■ Data for this task:
-- ==== Sys2Proof/Laws/Encode.lean ====
section
/-!
SUPPORT. The fields of a word and the word of the fields: each is read back as it was laid down.
-/
namespace Sys2Proof

@[simp] theorem Opnd.ofField_field (o : Opnd) : Opnd.ofField o.field = o := by
  cases o with
  | v n => revert n; decide
  | s n => revert n; decide
  | p n => revert n; decide
  | m n => revert n; decide
  | q n => revert n; decide
  | _ => decide

@[simp] theorem Opnd.field_ofField (x : BitVec 7) : (Opnd.ofField x).field = x := by revert x; decide

@[simp] theorem Ty.ofCode_code (t : Ty) : Ty.ofCode t.code = t := by cases t <;> rfl

@[simp] theorem Ty.code_ofCode (x : BitVec 4) : (Ty.ofCode x).code = x := by revert x; decide

@[simp] theorem HalfOp.ofField_field (o : HalfOp) : HalfOp.ofField o.field = some o := by cases o <;> rfl

/-- A field of the right part of an append. -/
theorem extract_right {n m : Nat} (x : BitVec n) (y : BitVec m) (s l : Nat) (h : s + l ≤ m) : (x ++ y).extractLsb' s l = y.extractLsb' s l := by
  apply BitVec.eq_of_getLsbD_eq
  intro i hi
  have : s + i < m := by omega
  simp [BitVec.getLsbD_append, this]

/-- A field of the left part of an append. -/
theorem extract_left {n m : Nat} (x : BitVec n) (y : BitVec m) (s l : Nat) (h : m ≤ s) : (x ++ y).extractLsb' s l = x.extractLsb' (s - m) l := by
  apply BitVec.eq_of_getLsbD_eq
  intro i hi
  have h1 : ¬ (s + i < m) := by omega
  have h2 : s + i - m = s - m + i := by omega
  simp [BitVec.getLsbD_append, h1, h2]

theorem extract_self {n : Nat} (x : BitVec n) : x.extractLsb' 0 n = x := by
  apply BitVec.eq_of_getLsbD_eq
  intro i hi
  simp [hi]

/-- Two fields that lie beside each other are one field. -/
theorem append_extract {n : Nat} (w : BitVec n) (s m l k : Nat) (h : k = s + m) :
    w.extractLsb' k l ++ w.extractLsb' s m = w.extractLsb' s (l + m) := by
  subst h
  apply BitVec.eq_of_getLsbD_eq
  intro i hi
  simp only [BitVec.getLsbD_append, BitVec.getLsbD_extractLsb']
  by_cases h : i < m
  · have : i < l + m := by omega
    simp [h, this]
  · have h1 : i - m < l := by omega
    have h2 : s + m + (i - m) = s + i := by omega
    simp [h, h1, h2, hi]

/-- The fields of an F-form word, laid down and read back (R36). -/
theorem fbits_fields (o : BitVec 9) (f : FWord) :
    (f.bits o).extractLsb' 62 2 = 0 ∧ (f.bits o).extractLsb' 53 9 = o ∧ FWord.ofBits (f.bits o) = f := by
  have e : ∀ (d a b c : BitVec 7) (n : BitVec 1) (p : BitVec 3) (t s : BitVec 4) (i : BitVec 13),
      let w := (0#2 ++ o ++ d ++ a ++ b ++ c ++ n ++ p ++ t ++ s ++ i)
      w.extractLsb' 62 2 = 0 ∧ w.extractLsb' 53 9 = o ∧ w.extractLsb' 46 7 = d ∧ w.extractLsb' 39 7 = a ∧ w.extractLsb' 32 7 = b
        ∧ w.extractLsb' 25 7 = c ∧ w.extractLsb' 24 1 = n ∧ w.extractLsb' 21 3 = p ∧ w.extractLsb' 17 4 = t ∧ w.extractLsb' 13 4 = s
        ∧ w.extractLsb' 0 13 = i := by
    intro d a b c n p t s i w
    refine ⟨?_, ?_, ?_, ?_, ?_, ?_, ?_, ?_, ?_, ?_, ?_⟩ <;>
      (repeat rw [extract_left _ _ _ _ (by decide)]) <;> (try rw [extract_right _ _ _ _ (by decide)]) <;> exact extract_self _
  obtain ⟨h0, h1, h2, h3, h4, h5, h6, h7, h8, h9, h10⟩ :=
    e f.d.field f.a.field f.b.field f.c.field (BitVec.ofBool f.neg) f.pidx f.ty.code f.sub f.imm
  refine ⟨h0, h1, ?_⟩
  unfold FWord.ofBits FWord.bits
  rw [show ((0#2 ++ o ++ f.d.field ++ f.a.field ++ f.b.field ++ f.c.field ++ BitVec.ofBool f.neg ++ f.pidx ++ f.ty.code ++ f.sub ++ f.imm).extractLsb' 46 7) = f.d.field from h2,
    h3, h4, h5, h6, h7, h8, h9, h10]
  simp only [Opnd.ofField_field, Ty.ofCode_code]
  cases f with
  | mk d a b c n p t s i => cases n <;> rfl

/-- The fields of an L-form word, laid down and read back (R37). -/
theorem lbits_fields (o : BitVec 9) (f : LWord) :
    (f.bits o).extractLsb' 62 2 = 2 ∧ (f.bits o).extractLsb' 53 9 = o ∧ LWord.ofBits (f.bits o) = f := by
  have e : ∀ (d a : BitVec 7) (t : BitVec 4) (s : BitVec 3) (i : BitVec 32),
      let w := (2#2 ++ o ++ d ++ a ++ t ++ s ++ i)
      w.extractLsb' 62 2 = 2 ∧ w.extractLsb' 53 9 = o ∧ w.extractLsb' 46 7 = d ∧ w.extractLsb' 39 7 = a ∧ w.extractLsb' 35 4 = t
        ∧ w.extractLsb' 32 3 = s ∧ w.extractLsb' 0 32 = i := by
    intro d a t s i w
    refine ⟨?_, ?_, ?_, ?_, ?_, ?_, ?_⟩ <;>
      (repeat rw [extract_left _ _ _ _ (by decide)]) <;> (try rw [extract_right _ _ _ _ (by decide)]) <;> exact extract_self _
  obtain ⟨h0, h1, h2, h3, h4, h5, h6⟩ := e f.d.field f.a.field f.ty.code f.sub f.imm
  refine ⟨h0, h1, ?_⟩
  unfold LWord.ofBits LWord.bits
  rw [h2, h3, h4, h5, h6]
  simp only [Opnd.ofField_field, Ty.ofCode_code]

/-- The fields of a half, laid down and read back (R38). -/
theorem half_fields (h : Half) : HalfOp.ofField (h.bits.extractLsb' 24 7) = some h.op ∧ Half.ofBits h.op h.bits = h
    ∧ hmodBad h.bits = false ∧ halfFieldBad h.bits = false := by
  have e : ∀ (o : BitVec 7) (d s : BitVec 6) (m : BitVec 4) (i : BitVec 8),
      let w := (o ++ d ++ s ++ m ++ i)
      w.extractLsb' 24 7 = o ∧ w.extractLsb' 18 6 = d ∧ w.extractLsb' 12 6 = s ∧ w.extractLsb' 8 4 = m ∧ w.extractLsb' 0 8 = i
        ∧ w.extractLsb' 11 1 = m.extractLsb' 3 1 ∧ w.extractLsb' 8 3 = m.extractLsb' 0 3 := by
    intro o d s m i w
    refine ⟨?_, ?_, ?_, ?_, ?_, ?_, ?_⟩
    · rw [extract_left _ _ _ _ (by decide), extract_left _ _ _ _ (by decide), extract_left _ _ _ _ (by decide), extract_left _ _ _ _ (by decide)]
      exact extract_self _
    · rw [extract_left _ _ _ _ (by decide), extract_left _ _ _ _ (by decide), extract_left _ _ _ _ (by decide), extract_right _ _ _ _ (by decide)]
      exact extract_self _
    · rw [extract_left _ _ _ _ (by decide), extract_left _ _ _ _ (by decide), extract_right _ _ _ _ (by decide)]
      exact extract_self _
    · exact (extract_left _ _ 8 4 (by decide)).trans ((extract_right _ _ _ _ (by decide)).trans (extract_self _))
    · rw [extract_right _ _ _ _ (by decide)]
      exact extract_self _
    · exact (extract_left _ _ 11 1 (by decide)).trans (extract_right _ _ _ _ (by decide))
    · exact (extract_left _ _ 8 3 (by decide)).trans (extract_right _ _ _ _ (by decide))
  have bad : ∀ x : BitVec 31, hmodBad x = (x.extractLsb' 8 3 != 0) := fun _ => rfl
  cases h with
  | mk op d s =>
    cases s with
    | reg n =>
      have hb : Half.bits ⟨op, d, .reg n⟩ = op.field ++ d ++ n ++ 0#4 ++ 0#8 := rfl
      obtain ⟨h1, h2, h3, h4, h5, h6, h7⟩ := e op.field d n 0#4 0#8
      rw [← hb] at h1 h2 h3 h5 h6 h7
      generalize Half.bits ⟨op, d, .reg n⟩ = w at *
      have k : w.extractLsb' 11 1 = 0 := h6.trans (by decide)
      refine ⟨by rw [h1]; exact HalfOp.ofField_field op, ?_, ?_, ?_⟩
      · simp [Half.ofBits, h2, h3, k]
      · rw [bad, h7]; decide
      · simp [halfFieldBad, h5, k]
    | imm i =>
      have hb : Half.bits ⟨op, d, .imm i⟩ = op.field ++ d ++ 0#6 ++ 8#4 ++ i := rfl
      obtain ⟨h1, h2, h3, h4, h5, h6, h7⟩ := e op.field d 0#6 8#4 i
      rw [← hb] at h1 h2 h3 h5 h6 h7
      generalize Half.bits ⟨op, d, .imm i⟩ = w at *
      have k : w.extractLsb' 11 1 = 1 := h6.trans (by decide)
      refine ⟨by rw [h1]; exact HalfOp.ofField_field op, ?_, ?_, ?_⟩
      · simp [Half.ofBits, h2, h5, k]
      · rw [bad, h7]; decide
      · simp [halfFieldBad, h3, k]

/-- The halves of a pair's word. -/
theorem pair_fields (a b : BitVec 31) : ((1#2 ++ a ++ b).extractLsb' 62 2 = 1) ∧ ((1#2 ++ a ++ b).extractLsb' 31 31 = a)
    ∧ ((1#2 ++ a ++ b).extractLsb' 0 31 = b) := by
  refine ⟨?_, ?_, ?_⟩ <;>
    (repeat rw [extract_left _ _ _ _ (by decide)]) <;> (try rw [extract_right _ _ _ _ (by decide)]) <;> exact extract_self _

/-- The word of the fields that an F-form word holds is the word. -/
theorem fbits_ofBits (w : BitVec 64) (h : w.extractLsb' 62 2 = 0) : (FWord.ofBits w).bits (w.extractLsb' 53 9) = w := by
  unfold FWord.ofBits FWord.bits
  have en : BitVec.ofBool (w.extractLsb' 24 1 == 1) = w.extractLsb' 24 1 := by
    generalize w.extractLsb' 24 1 = y; revert y; decide
  simp only [Opnd.field_ofField, Ty.code_ofCode, en]
  rw [show (0#2 : BitVec 2) = w.extractLsb' 62 2 from h.symm]
  rw [append_extract w 53 9 2 62 rfl, append_extract w 46 7 11 53 rfl, append_extract w 39 7 18 46 rfl, append_extract w 32 7 25 39 rfl,
    append_extract w 25 7 32 32 rfl, append_extract w 24 1 39 25 rfl, append_extract w 21 3 40 24 rfl, append_extract w 17 4 43 21 rfl,
    append_extract w 13 4 47 17 rfl, append_extract w 0 13 51 13 rfl]
  exact extract_self w

/-- The word of the fields that an L-form word holds is the word. -/
theorem lbits_ofBits (w : BitVec 64) (h : w.extractLsb' 62 2 = 2) : (LWord.ofBits w).bits (w.extractLsb' 53 9) = w := by
  unfold LWord.ofBits LWord.bits
  simp only [Opnd.field_ofField, Ty.code_ofCode]
  rw [show (2#2 : BitVec 2) = w.extractLsb' 62 2 from h.symm]
  rw [append_extract w 53 9 2 62 rfl, append_extract w 46 7 11 53 rfl, append_extract w 39 7 18 46 rfl, append_extract w 35 4 25 39 rfl,
    append_extract w 32 3 29 35 rfl, append_extract w 0 32 32 32 rfl]
  exact extract_self w

end Sys2Proof
end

■ Directions for this task:
Wherever the string "holds" appears in the entries above, list that line.

■ Solution to this task:
/-- The word of the fields that an F-form word holds is the word. -/
/-- The word of the fields that an L-form word holds is the word. -/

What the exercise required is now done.